The Brian Jonestown Massacre @ Barrowlands, Glasgow, 17 Oct
The Brian Jonestown Massacre dish out the Kool-Aid at the Barrowlands tonight, and we all follow them hand-in-hand into sonic oblivion
"They’re like a tame Tame Impala," a fellow audience member offers as an early evaluation of our eve’s headliners. Hearing this inflicts an intense moment of rumination: was there truth to this? How had the world been deaf to this comparison for so long? The swift internal rebuttal arrived at is: "bollocks." The Brian Jonestown Massacre are operating at full tilt modus operandi, with their distortion-rife, sonically thick, grunging psychedelia.
Nerves are afoot tonight, as The Skinny caught the hard grafting Californians on the festival circuit at La Route Du Rock earlier this year where they gave a somewhat lacklustre performance. In an open-air setting their sound floats away and dissipates into the ether without opportunity for connection, but the Barrowlands bottles their sound, giving it no chance to escape and the result is a swarming, smothering and utter resurrection of faith.
With 18 albums, a barrage of EPs, and God knows how many unreleased cuts, their setlist can really do whatever the fuck it wants, and it does. The lazy strum of We Never Had a Chance is a gentle usher into their psyche, but a telling one nevertheless: guitar focussed, frontman Anton Newcombe’s apathetic yet sincere vocals, and slippery, stoned solos that shine like piercing starlight through a cosmic cloud of rhythm. This is it. This is them in microcosm.
In attendance is a crowd comprised predominantly of BJM loyalists. Sprawling tracks against a backdrop of hypnotic luminance creates an enrapturing atmosphere where bromance is cemented with awkward jiving hugs and bleary-eyed, mouth-to-ear exclaims of, ‘Yassss, man!’ most notably when Pish’s hazy bearing presents itself.

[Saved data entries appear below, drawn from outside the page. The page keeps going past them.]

-- ==== Sys2Proof/Word.lean ====
section
/-! DEFINITION. The word types of X86S (R10, R11): registers and linear addresses are 64 bits, memory is bytes. -/

namespace Sys2Proof

/-- One byte of memory (R90). -/
abbrev Byte := BitVec 8

/-- A 16-bit value: a selector, a port number (R10, R90). -/
abbrev Half := BitVec 16

/-- A 32-bit value. -/
abbrev DWord := BitVec 32

/-- A 64-bit value: a general register, RIP, a linear address (R10). -/
abbrev Word := BitVec 64

end Sys2Proof
end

There is zero utterance from the typically spicy Glaswegian audience, which showcases their unwavering respect for Newcombe and his domain. Even in (often lengthy) interludes to tune and swap out guitars, they wait patiently in silence, and when the first note breaks, the excitement from the Barrowlands mass is infectious and genuine.
The moment Mr Tambourine Man (but also so much more) Joel Gion starts his pepper-grinder shake for Anemone the crowd start swaying like submerged seaweed. The placing of this, their most recognised number, in the set’s hump slot shows their confidence in the succeeding material and their devoted assembly.
Newcombe’s rare moments of patter are charming and hilarious, reporting after the closing moment of a shatteringly sublime fresh cut that he titled it Thistle Up Yer Fanny, before chuckling to himself and clarifying that he’s jesting. His thick shades, standing swagger, and dauntless deerstalker enforce the notion that he is entirely his own entity.
The climactic A Word brings on another two guitarists (count ‘em, seven now, including bass) but it's apparent that the band have had trouble with timing in the past, as Newcombe politely barks to his troop, "Everyone together in the same pocket, alright," which receives a ripple of giggles from the crowd. Its droning descent spirals endlessly and is not so much a wall of noise but a supernovic cataclysm. On its closing note, Gion mic drops his wood blocks and departs with half of the band, but a fuzzing frequency prevails. Newcombe jumps behind the drums and begins thrashing manically; the menace is further fostered by a densely distorted bass. The rarest of live occurrences, Let’s Go Fucking Mental. Indoctrinated, we glug down their Kool-Aid, and to a scuzzing soundtrack we walk hand-in-hand into a sonic oblivion.